-- ==== Sys2Proof/Tests/Slice0.lean ====
section
/-! SUPPORT. Small tests: words written out from the spec's encodings, one or two steps of each command with the results of
95_test_vectors.md and of the rules' examples, the ill-formed words and lines that are refused, and a witness for the hypotheses
of each statement. -/

namespace Sys2Proof.Tests

open Sys2Proof.Machine

-- One theorem at a time: most of them wait for the kernel, and each that waits holds a thread and its stack.
set_option Elab.async false

/-! ## Helpers -/

/-- The state after a command; the state before it if there is none. -/
def after (i : Instr) (s : State) : State :=
  match exec i s with
  | .next t => t
  | _ => s

/-- Reset with bytes in E0 and E1. -/
def withE (a b : List Byte) : State :=
  ((State.reset.setE .e0 (.ofBytes _ a)).setE .e1 (.ofBytes _ b))

/-- Reset with LEN 33 in E0 and zeros in its DATA. -/
def overlong : State := State.reset.setE .e0 ⟨33, Vector.replicate _ 0⟩

/-- Reset with values in X0 and X1 and a scalar. -/
def withX (a b : Int) (m : Word := 0) : State :=
  { ((State.reset.setX .x0 (enc256 a)).setX .x1 (enc256 b)) with scalar := m }

/-- Reset with a text in TIN. -/
def withText (t : List Byte) : State := { State.reset with tin := .ofBytes _ t }

/-! ## WellFormed: what it refuses, check by check (R84 to R86, R90) -/

theorem test_wf_accepts_add : wordWellFormed 0x00003F31 = true := by decide
theorem test_wf_refuses_rsv : rsvIsZero 0x00004031 = false ∧ rsvIsZero 0x80000031 = false := by decide
theorem test_wf_refuses_opcode : opcodeIsAssigned 0x00000000 = false ∧ opcodeIsAssigned 0x00000742 = false := by decide
theorem test_wf_refuses_unused_d : unusedDIsZero 0x00000111 = false ∧ unusedDIsZero 0x00001120 = false := by decide
theorem test_wf_refuses_unused_a : unusedAIsZero 0x00000C10 = false := by decide
theorem test_wf_refuses_unused_b : unusedBIsZero 0x00002003 = false ∧ unusedBIsZero 0x00001330 = false := by decide
theorem test_wf_refuses_class : operandClassOk .reg ⟨.buf, 1⟩ = false := by decide
theorem test_wf_refuses_index : operandIndexOk ⟨.reg, 4⟩ = false := by decide
theorem test_wf_refuses_count : operandCountOk [.reg, .reg] [⟨.reg, 0⟩] = false ∧
    operandCountOk [.reg] [⟨.reg, 0⟩, ⟨.reg, 0⟩] = false := by decide
theorem test_wf_operands : operandsWellFormed [.reg, .buf] [⟨.reg, 3⟩, ⟨.buf, 0⟩] = true ∧
    operandsWellFormed [.reg, .buf] [⟨.reg, 3⟩, ⟨.buf, 4⟩] = false := by decide

/-- `ADD X0, E1, X2` (R90). -/
theorem test_assemble_refuses_wrong_class :
    assemble ⟨['A', 'D', 'D'], [['X', '0'], ['E', '1'], ['X', '2']]⟩ = .error .wrongClass := by rfl
theorem test_assemble_refuses_the_rest :
    assemble ⟨['A', 'D', 'D'], [['X', '0'], ['X', '1']]⟩ = .error .operandCount ∧
    assemble ⟨['N', 'E', 'G'], [['X', '0'], ['X', '4']]⟩ = .error .indexAboveThree ∧
    assemble ⟨['N', 'E', 'G'], [['X', '0'], ['Y', '1']]⟩ = .error .notAnOperand ∧
    assemble ⟨['N', 'O', 'P'], []⟩ = .error .unknownMnemonic := ⟨rfl, rfl, rfl, rfl⟩
theorem test_assemble_any_case :
    assemble ⟨['s', 'U', 'b'], [['x', '2'], ['X', '0'], ['x', '1']]⟩ = .ok (.sub .x2 .x0 .x1) := by rfl

/-! ## Decoding: one word for each constructor, written out from R81 and R83 as `bb aa dd oooooooo` -/

theorem test_decode_dec : decode 0b00000000000000000000_00_01_00000001 = .ok (.dec .x1 .e0) := by rfl
theorem test_decode_decw : decode 0b00000000000000000000_10_00_00000010 = .ok (.decw .x0 .e2) := by rfl
theorem test_decode_enc : decode 0b00000000000000000000_11_01_00000011 = .ok (.enc .e1 .x3) := by rfl
theorem test_decode_parse : decode 0b0000000000000000000000_01_00010000 = .ok (.parse .x1) := by rfl
theorem test_decode_fmt : decode 0b00000000000000000000_10_00_00010001 = .ok (.fmt .x2) := by rfl
theorem test_decode_cmp : decode 0b000000000000000000_01_00_00_00100000 = .ok (.cmp .e0 .e1) := by rfl
theorem test_decode_ceq : decode 0b000000000000000000_01_10_00_00100001 = .ok (.ceq .e2 .e1) := by rfl
theorem test_decode_cne : decode 0b000000000000000000_11_10_00_00100010 = .ok (.cne .e2 .e3) := by rfl
theorem test_decode_clt : decode 0b000000000000000000_10_01_00_00100011 = .ok (.clt .e1 .e2) := by rfl
theorem test_decode_cle : decode 0b000000000000000000_00_11_00_00100100 = .ok (.cle .e3 .e0) := by rfl
theorem test_decode_cgt : decode 0b000000000000000000_01_00_00_00100101 = .ok (.cgt .e0 .e1) := by rfl
theorem test_decode_cge : decode 0b000000000000000000_10_00_00_00100110 = .ok (.cge .e0 .e2) := by rfl
theorem test_decode_min : decode 0b000000000000000000_10_01_11_00100111 = .ok (.min .e3 .e1 .e2) := by rfl
theorem test_decode_max : decode 0b000000000000000000_01_00_11_00101000 = .ok (.max .e3 .e0 .e1) := by rfl
theorem test_decode_neg : decode 0b00000000000000000000_11_10_00110000 = .ok (.neg .x2 .x3) := by rfl
theorem test_decode_add : decode 0b000000000000000000_01_00_10_00110001 = .ok (.add .x2 .x0 .x1) := by rfl
theorem test_decode_sub : decode 0b000000000000000000_01_11_11_00110010 = .ok (.sub .x3 .x3 .x1) := by rfl
theorem test_decode_muls : decode 0b00000000000000000000_01_10_01000000 = .ok (.muls .x2 .x1) := by rfl
theorem test_decode_divs : decode 0b00000000000000000000_01_11_01000001 = .ok (.divs .x3 .x1) := by rfl
/-- 95_test_vectors.md L2.12. -/
theorem test_decode_rejects_by_name :
    decode 0x00004031 = .error .reservedBits ∧ decode 0x00000004 = .error .unassignedOpcode ∧
    decode 0x000000FF = .error .unassignedOpcode ∧ decode 0x00000111 = .error .unusedField := ⟨rfl, rfl, rfl, rfl⟩
theorem test_decodeTableWord : decodeTableWord 32 0x1231 = some (.add .x2 .x0 .x1) := by rfl

/-! ## Commands (95_test_vectors.md L2) -/

/-- L2.2. -/
theorem test_dec_word_layout : (after (.dec .x1 .e0) (withE [1, 2, 3, 4, 5] [])).x.x1 = 0x504030201 := by decide +kernel
theorem test_dec_sign_extends : val (after (.dec .x1 .e0) (withE [0x7F, 0xFF] [])).x.x1 = -129 := by decide +kernel
/-- L2.3. -/
theorem test_decw_rejects : (after (.decw .x0 .e0) (withE [0x7F, 0x00] [])).status.word = 3 ∧
    (after (.decw .x0 .e0) overlong).status.word = 2 := by decide +kernel
theorem test_decw_accepts : val (after (.decw .x0 .e0) (withE [0x80, 0x00] [])).x.x0 = 128 := by decide +kernel
/-- L2.1. -/
theorem test_enc_negative : (after (.enc .e2 .x0) (withX (-32769) 0)).e.e2 = .ofBytes _ [0xFF, 0x7F, 0xFF] := by decide +kernel
theorem test_enc_minv :
    (after (.enc .e2 .x0) (withX Config.minV 0)).e.e2 = .ofBytes _ (List.replicate 31 0 ++ [0x80]) := by decide +kernel
/-- L2.4: "-1234567890" in two chunks, "12a". -/
theorem test_parse_chunks :
    val (after (.parse .x1) (withText [0x2D, 0x31, 0x32, 0x33, 0x34, 0x35, 0x36, 0x37, 0x38, 0x39, 0x30])).x.x1 =
      -1234567890 := by decide +kernel
theorem test_parse_syntax : (after (.parse .x1) (withText [0x31, 0x32, 0x61])).status.word = 1 := by decide +kernel
/-- L2.5: -10^9, whose low group is zero. -/
theorem test_fmt_zero_group : (after (.fmt .x0) (withX (-1000000000) 0)).tout =
    .ofBytes _ ([0x2D, 0x31] ++ List.replicate 9 0x30) := by decide +kernel
theorem test_fmt_minv_length : (after (.fmt .x0) (withX Config.minV 0)).tout.len = 78 := by decide +kernel
/-- L2.6. -/
theorem test_cmp_lengths : (after (.cmp .e0 .e1) (withE [0x80] [0x80, 0x00])).status.word = 0x30 := by decide +kernel
theorem test_cmp_keeps_t : (after (.cmp .e0 .e1) (after (.ceq .e2 .e3) State.reset)).status.t = true := by decide +kernel
theorem test_ceq_non_minimal : (after (.ceq .e0 .e1) (withE [0xFF, 0xFF] [0xFF])).status.word = 0x30 := by decide +kernel
theorem test_cne : (after (.cne .e0 .e1) (withE [0x01] [0x02])).status.word = 0x70 := by decide +kernel
theorem test_clt : (after (.clt .e0 .e1) (withE [0xFF] [])).status.word = 0x70 := by decide +kernel
theorem test_cle_equal : (after (.cle .e0 .e1) (withE [0x80] [0x80])).status.word = 0x40 := by decide +kernel
theorem test_cgt : (after (.cgt .e0 .e1) (withE [0x00, 0x01] [0xFF, 0x00])).status.word = 0x50 := by decide +kernel
theorem test_cge_less : (after (.cge .e0 .e1) (withE [] [0x01])).status.word = 0x30 := by decide +kernel
theorem test_min : (after (.min .e2 .e0 .e1) (withE [0x7B] [0x85])).e.e2 = .ofBytes _ [0x85] := by decide +kernel
theorem test_max_in_place : (after (.max .e1 .e0 .e1) (withE [0x7B] [0x85])).e.e1 = .ofBytes _ [0x7B] := by decide +kernel
/-- L2.7. -/
theorem test_neg : (after (.neg .x1 .x0) (withX 4294967296 0)).x.x1 = ~~~(0xFFFFFFFF : Reg) := by decide +kernel
theorem test_neg_overflow : (after (.neg .x1 .x0) (withX Config.minV 7)).status.word = 0x0D ∧
    val (after (.neg .x1 .x0) (withX Config.minV 7)).x.x1 = 7 := by decide +kernel
/-- L2.8. -/
theorem test_add_carry : (after (.add .x2 .x0 .x1) (withX 18446744073709551615 1)).x.x2 = 0x10000000000000000 := by decide +kernel
theorem test_add_overflow : (after (.add .x2 .x0 .x1) (withX Config.maxV 1)).status.word = 0x0D := by decide +kernel
/-- L2.9. -/
theorem test_sub_borrow : (after (.sub .x2 .x0 .x1) (withX 4294967296 1)).x.x2 = 0xFFFFFFFF := by decide +kernel
theorem test_sub_minv : (after (.sub .x2 .x0 .x1) (withX (-1) Config.minV)).x.x2 = enc256 Config.maxV := by decide +kernel
/-- L2.10. -/
theorem test_muls_unsigned_scalar : val (after (.muls .x1 .x0) (withX (-1) 0 0xFFFFFFFF)).x.x1 = -4294967295 := by decide +kernel
theorem test_muls_minv_twice : (after (.muls .x1 .x0) (withX Config.minV 0 2)).status.word = 0x0D := by decide +kernel
/-- L2.11. -/
theorem test_divs_minv : (after (.divs .x1 .x0) (withX Config.minV 0 1000000000)).rem = 564819968 := by decide +kernel
theorem test_divs_by_zero : (after (.divs .x1 .x0) (withX 7 5)).status.word = 4 ∧
    val (after (.divs .x1 .x0) (withX 7 5)).x.x1 = 5 := by decide +kernel
/-- L2.13: a TooLong after a CLT keeps CR and T. -/
theorem test_status_after_error :
    (after (.clt .e0 .e1) { overlong with status := ⟨0, false, 0b11, true⟩ }).status.word = 0x72 := by decide +kernel

/-! ## The port -/

theorem test_word_is_replaced : setWord 0x111111112222222233333333 1 0xAAAAAAAA = 0x11111111AAAAAAAA33333333 := by decide +kernel
theorem test_no_such_register : transact (.rx 4 0) State.reset = .refused .noSuchTransaction := by rfl
theorem test_no_such_character : transact (.wtb 255 0) State.reset = .refused .noSuchTransaction := by rfl
theorem test_illegal_word_is_an_error :
    step (State.reset.withFetchWord 32 0x00004031) = .next (State.reset.raised 6) := by rfl
theorem test_first_command_after_reset :
    step (State.reset.withFetchWord 32 0x00001231) = exec (.add .x2 .x0 .x1) State.reset := by rfl


/-! ## Witnesses: for each statement with hypotheses, states and operands that meet them, clause by clause -/

/-- Reset with events at the port. -/
def withPort (evs : List Event) : State := { State.reset with port := evs }

/-- Reset with LEN 32 and zeros in E0, and LEN 33 in E1. -/
def lengths : State :=
  (State.reset.setE .e0 ⟨32, Vector.replicate _ 0⟩).setE .e1 ⟨33, Vector.replicate _ 0⟩

/-- Every command answers a next state, so `after` is that state. -/
theorem exec_after (i : Instr) (s : State) : exec i s = .next (after i s) := by
  obtain ⟨t, h⟩ := exec_next i s
  unfold after; rw [h]

/-! ### Command words -/

theorem witness_decode_ok : decode 0x00003F32 = .ok (.sub .x3 .x3 .x3) ∧ encode (.sub .x3 .x3 .x3) = 0x00003F32 := by decide
theorem witness_decode_reserved : (0x00004031 : Word).extractLsb' 14 18 ≠ 0 ∧
    (0x80000031 : Word).extractLsb' 14 18 ≠ 0 := by decide
theorem witness_decode_unassigned : (0x000000FF : Word).extractLsb' 14 18 = 0 ∧
    ∀ r ∈ opcodeMap, r.code ≠ (0x000000FF : Word).extractLsb' 0 8 := by decide
/-- Each row of R83 is the row of some word, its own pattern. -/
theorem witness_decode_row : ∀ r ∈ opcodeMap, r.pattern.extractLsb' 14 18 = 0 ∧
    r.code = r.pattern.extractLsb' 0 8 := by decide
/-- The ends of the ranges of R86. -/
theorem witness_illegal_opcodes : ∀ op ∈ [0x00, 0x04, 0x0F, 0x12, 0x1F, 0x29, 0x2F, 0x33, 0x3F, 0x42, 0xFF],
    op = 0 ∨ (0x04 ≤ op ∧ op ≤ 0x0F) ∨ (0x12 ≤ op ∧ op ≤ 0x1F) ∨ (0x29 ≤ op ∧ op ≤ 0x2F) ∨
      (0x33 ≤ op ∧ op ≤ 0x3F) ∨ 0x42 ≤ op := by decide
theorem witness_legal_opcodes : ∀ r ∈ opcodeMap, ¬ (r.code.toNat = 0 ∨ (0x04 ≤ r.code.toNat ∧ r.code.toNat ≤ 0x0F) ∨
    (0x12 ≤ r.code.toNat ∧ r.code.toNat ≤ 0x1F) ∨ (0x29 ≤ r.code.toNat ∧ r.code.toNat ≤ 0x2F) ∨
    (0x33 ≤ r.code.toNat ∧ r.code.toNat ≤ 0x3F) ∨ 0x42 ≤ r.code.toNat) := by decide +kernel
/-- FMT with D = 1, CMP with D = 1, PARSE with A = 3, ENC with B = 2, NEG with B = 1, DIVS with B = 1. -/
theorem witness_illegal_fields :
    decode 0x00000111 = .error .unusedField ∧ decode 0x00000120 = .error .unusedField ∧
    decode 0x00000C10 = .error .unusedField ∧ decode 0x00002003 = .error .unusedField ∧
    decode 0x00001330 = .error .unusedField ∧ decode 0x00001041 = .error .unusedField :=
  ⟨rfl, rfl, rfl, rfl, rfl, rfl⟩
theorem witness_assemble : ∃ l i, assemble l = .ok i ∧ disassemble i = ⟨upper l.mnemonic, l.operands.map upper⟩ :=
  ⟨⟨['s', 'U', 'b'], [['x', '2'], ['X', '0'], ['x', '1']]⟩, .sub .x2 .x0 .x1, rfl, rfl⟩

- - - -

__WHAT IS REQUIRED__
Of all the entries above, repeat only the lines from the line that has "is zero. -/" to the line that has "theorem test_cmp_lengths : (after", both lines included, exactly.

__REPLY__
/-- L2.5: -10^9, whose low group is zero. -/
theorem test_fmt_zero_group : (after (.fmt .x0) (withX (-1000000000) 0)).tout =
    .ofBytes _ ([0x2D, 0x31] ++ List.replicate 9 0x30) := by decide +kernel
theorem test_fmt_minv_length : (after (.fmt .x0) (withX Config.minV 0)).tout.len = 78 := by decide +kernel
/-- L2.6. -/
theorem test_cmp_lengths : (after (.cmp .e0 .e1) (withE [0x80] [0x80, 0x00])).status.word = 0x30 := by decide +kernel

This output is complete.